Posted: March 3, 2011 02:13 PM

This past fall, I had the opportunity to observe the first round of Brazil's presidential election. In a logistical feat, the government managed to draw correspondents from all over the world for the occasion while taking care of all travel amenities. Politically and economically, Brazil has been on a roll over the past ten years or so, and the country has spared no expense when it comes to showing off its many accomplishments. Yet peer beneath the surface, and the South American powerhouse is still pre-modern in many ways. That, at least, was the impression I got from reading recently disclosed U.S. diplomatic cables from the whistle-blowing outfit WikiLeaks.

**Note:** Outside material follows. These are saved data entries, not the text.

/-- Cycles by which unit j of a read follows the first: none inside the core (05 R155), else one per unit. -/
def Way.spread (w : Way) (j : Nat) : Nat := if w.sp ≤ 1 then 0 else j

/-- What a read brings: the bytes and the offsets of those in uncorrectable words. -/
abbrev Fetched := List Byte × List Nat

/-- What follows the first n bytes. -/
def Fetched.after (r : Fetched) (n : Nat) : Fetched :=
  (r.1.drop n, (r.2.filter (fun o => decide (n ≤ o))).map (fun o => o - n))

/-- The first n bytes, zeros for those that are missing; bad ones read as 0 (R187). -/
def Fetched.front (r : Fetched) (n : Nat) : Fetched :=
  ((List.range n).map (fun i => if r.2.contains i then 0 else r.1.getD i 0), r.2.filter (fun o => decide (o < n)))

/-- Count the corrected and the uncorrectable words that a read of [a, a + n) meets (07 R185, R211). -/
def Core.noteErrs (k view : Core) (m : MemKind) (a n : Nat) (bad : List Nat) : Core :=
  let g := (view.ceWords m a n).foldl (fun g w => g.countCe m w) k.eccRegs
  let ws := bad.filter (fun o => o == 0 || (a + o) % 8 == 0)
  { k with eccRegs := ws.foldl (fun g o => g.countDue m (a + o)) g }

/-- Record an access where it is one of its own: a second piece of one 64-byte access is not (`acc` false). -/
def State.accessIf (s : State) (acc : Bool) (c t b : Nat) : State := if acc then s.access c t b else s

/-- Read one unit of at most 64 bytes in cycle t. `reply` holds the bytes of a read of another module with
those that its words marked poisoned (R187; log 19). -/
def State.readUnit (s : State) (acc : Bool) (w : Way) (a n t : Nat) (reply : Fetched) : State × Fetched :=
  match w.sp with
  | 1 =>
    let k := s.core w.core
    let r := k.spadBytes .strat k.strat a n
    ((s.accessIf acc w.core t weightPath).modCore w.core (fun k' => k'.noteErrs k .strat a n r.2), r)
  | 2 => s.hgReadAt acc w.asker a n t
  | _ =>
    if w.away then (s, reply.front n)
    else
      let t := t + w.dist
      let view := (s.core w.core).settle t
      let r := view.spadBytes .spad view.spad a n
      ((s.accessIf acc w.core t (spadBank a)).modCore w.core (fun k => k.noteErrs view .spad a n r.2), r)

/-- Read n bytes from a, one unit a cycle from t. -/
def State.readUnits (s : State) (acc : Bool) (w : Way) (reply : Fetched) : Nat → Nat → Nat → Nat → Nat → State × Fetched
  | 0, _, _, _, _ => (s, [], [])
  | f + 1, a, n, t, done =>
    if n = 0 then (s, [], [])
    else
      let m := min n 64
      let r := s.readUnit acc w a m t (reply.after done)
      let q := r.1.readUnits acc w reply f (a + m) (n - m) (t + 1) (done + m)
      (q.1, r.2.1 ++ q.2.1, r.2.2 ++ q.2.2.map (fun o => o + m))

def State.readBytes (s : State) (acc : Bool) (w : Way) (reply : Fetched) (a n t : Nat) : State × Fetched :=
  s.readUnits acc w reply (units n + 1) a n t 0

/-- Report what a read met (07 R187, R188): UNCORRECTABLE of a scratchpad word, or the end of the run for a stratum
word. DEDUCED (log 106). -/
def State.readReport (s : State) (c slot h : Nat) (w : Way) (t : Nat) (bad : List Nat) : State :=
  if bad.isEmpty || w.sp = 2 then s
  else if w.sp = 1 then s.endDueOf c
  else s.raiseAsyncAt c 0x0A (trapInfo slot h 2) (t + (if w.sp = 3 then w.lat else 0) + bad.headD 0 / 64)

/-! Writes -/

/-- Write bytes to local scratchpad, unit j in cycle t + j. -/
def State.putUnits (s : State) (acc : Bool) (port : SpadPort) (c : Nat) (bad : List Nat) : Nat → Nat → Nat → Nat → List Byte → State
  | 0, _, _, _, _ => s
  | f + 1, a, t, done, bs =>
    if bs.isEmpty then s
    else
      let b := (bad.filter (fun o => decide (done ≤ o) && decide (o < done + 64))).map (fun o => o - done)
      ((s.accessIf acc c t (spadBank a)).modCore c (fun k =>
        k.spadLater t a (bs.take 64) b (accessRank s.moduleId c port))).putUnits acc port c bad f (a + 64)
        (t + 1) (done + 64) (bs.drop 64)

/-- Write at most 64 bytes at hogshead address a; the tail of a write that crosses into the next die goes there (06
R165). -/
def State.hogPut (s : State) (acc : Bool) (c t a : Nat) (bs : List Byte) (bad : List Nat) : State :=
  let m := min bs.length (hgSize - a % hgSize)
  let one := fun (s : State) (a : Nat) (bs : List Byte) (bad : List Nat) =>
    ((if acc then s.hgPhase c (a / hgSize) (a % hgSize) (t + 64) false else s).hgMerged (a / hgSize) (a % hgSize) bs.length).modHog (a / hgSize)
      (fun h => h.put t (accessRank s.moduleId c .store) (a % hgSize) bs bad)
  let s := one s a (bs.take m) (bad.filter (fun o => decide (o < m)))
  if m < bs.length then one s (a + m) (bs.drop m) ((bad.filter (fun o => decide (m ≤ o))).map (fun o => o - m)) else s

/-- Write bytes to hogshead, unit j starting in cycle t + j. -/
def State.hogUnits (s : State) (acc : Bool) (c : Nat) (bad : List Nat) : Nat → Nat → Nat → Nat → List Byte → State
  | 0, _, _, _, _ => s
  | f + 1, a, t, done, bs =>
    if bs.isEmpty then s
    else
      let b := (bad.filter (fun o => decide (done ≤ o) && decide (o < done + 64))).map (fun o => o - done)
      (s.hogPut acc c t a (bs.take 64) b).hogUnits acc c bad f (a + 64) (t + 1) (done + 64) (bs.drop 64)

/-! Partial sums as a sender forms them (03 R89 to R91) -/

/-- The 24-byte records of a row: the window value, and the flags OVF, LOSS and NV in bits 0 to 2. -/
def rawRecords (bs : List Byte) : List (Int × Nat) :=
  (records 24 bs).map (fun b => (toSigned 160 (leAt b 0 20), leAt b 20 1 % 8))

/-- The value sent in the 96-bit transfer window: one beyond 2^95 − 1 in magnitude is clamped and sets OVF on the value sent
(R90). -/
def clamp96 (v : Int × Nat) : Int × Nat :=
  if v.1 > 2 ^ 95 - 1 then (2 ^ 95 - 1, v.2 ||| 1) else if v.1 < -(2 ^ 95 - 1) then (-(2 ^ 95 - 1), v.2 ||| 1) else v

/-- The payload of a partial-sum grain of format `fmt` with the values in its slots (R89, R91). -/
def partialPayload (fmt : Nat) (vs : List (Int × Nat)) : Payload :=
  let n := if fmt = 2 then 12 else 20
  let vs := if fmt = 2 then vs.map clamp96 else vs
  let trailer := (vs.zipIdx.map (fun v => v.1.2 * 2 ^ (3 * v.2) + 2 ^ (15 + v.2))).foldl (· + ·) (fmt * 2 ^ 20)
  payloadOf (slice (vs.flatMap (fun v => leBytes n (ofSigned (8 * n) v.1))) 0 60 ++ leBytes 4 trailer)

/-- The partial-sum grains of a row of raw records. -/
def partialGrains (dmod dcore stream : Nat) (be : Bool) (fmt : Nat) : Nat → List (Int × Nat) → List Grain
  | 0, _ => []
  | n + 1, vs =>
    if vs.isEmpty then []
    else
      let v := if fmt = 2 then 5 else 3
      mkGrain dmod dcore stream (b2n be) false false (partialPayload fmt (vs.take v)) ::
        partialGrains dmod dcore stream be fmt n (vs.drop v)

/-- The partial-sum format that the stream entry at the receiver declares, none where that entry is not PARTIAL (09 R243).
The tun holds the receiver's stream table. -/
def Run.partialForm (x : Run) (dmod dcore stream : Nat) : Option Nat :=
  match (x.tun.coreMap dmod).find? (fun e => e.core == dcore) with
  | none => none
  | some e =>
    match (x.tun.streamRecs e).find? (fun r => r.stream == stream) with
    | some r => if r.kind = 2 then some r.format else none
    | none => none

/-- The grains that a row written through a SPACE 0x3 or 0x4 descriptor forms (06 R446, R447). Raw records to a PARTIAL
stream go as partial-sum grains of the form that the receiver declares (03 R89 to R91). DEDUCED (log 122). -/
def Run.rowOut (x : Run) (d : Desc) (bs : List Byte) : List Grain :=
  let raw := rowGrains (Desc.dmod d) (Desc.dcore d) (Desc.dstream d) (Desc.be d) (units bs.length + 1) bs
  if Desc.space d == 4 && Desc.fmt d == 0xE then
    match x.partialForm (Desc.dmod d) (Desc.dcore d) (Desc.dstream d) with
    | some f => partialGrains (Desc.dmod d) (Desc.dcore d) (Desc.dstream d) (Desc.be d) f (bs.length + 1) (rawRecords bs)
    | none => raw
  else raw

/-- The grains of a row, each with the code words of it to be written poisoned (07 R187). -/
def markBad : List Grain → List Nat → List (Grain × BitVec 8)
  | [], _ => []
  | g :: gs, bad =>
    (g, bad.foldl (fun m o => if o < 64 then m ||| BitVec.ofNat 8 (2 ^ (o / 8)) else m) 0) ::
      markBad gs ((bad.filter (fun o => decide (64 ≤ o))).map (fun o => o - 64))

Even as Brazil seeks to hype its PR image to the outside world, the countryside remains violent, anarchic and backward. In 2004, for example, scores of diamond prospectors were killed by members of a local indigenous tribe in the Brazilian jungle. The circumstances surrounding the massacre were unclear, however, with the Indians claiming they were simply defending their lands against illegal miners. The police on the other hand countered that indigenous leaders were involved in diamond trafficking and wanted to display a show of force "against those who failed to give them their share."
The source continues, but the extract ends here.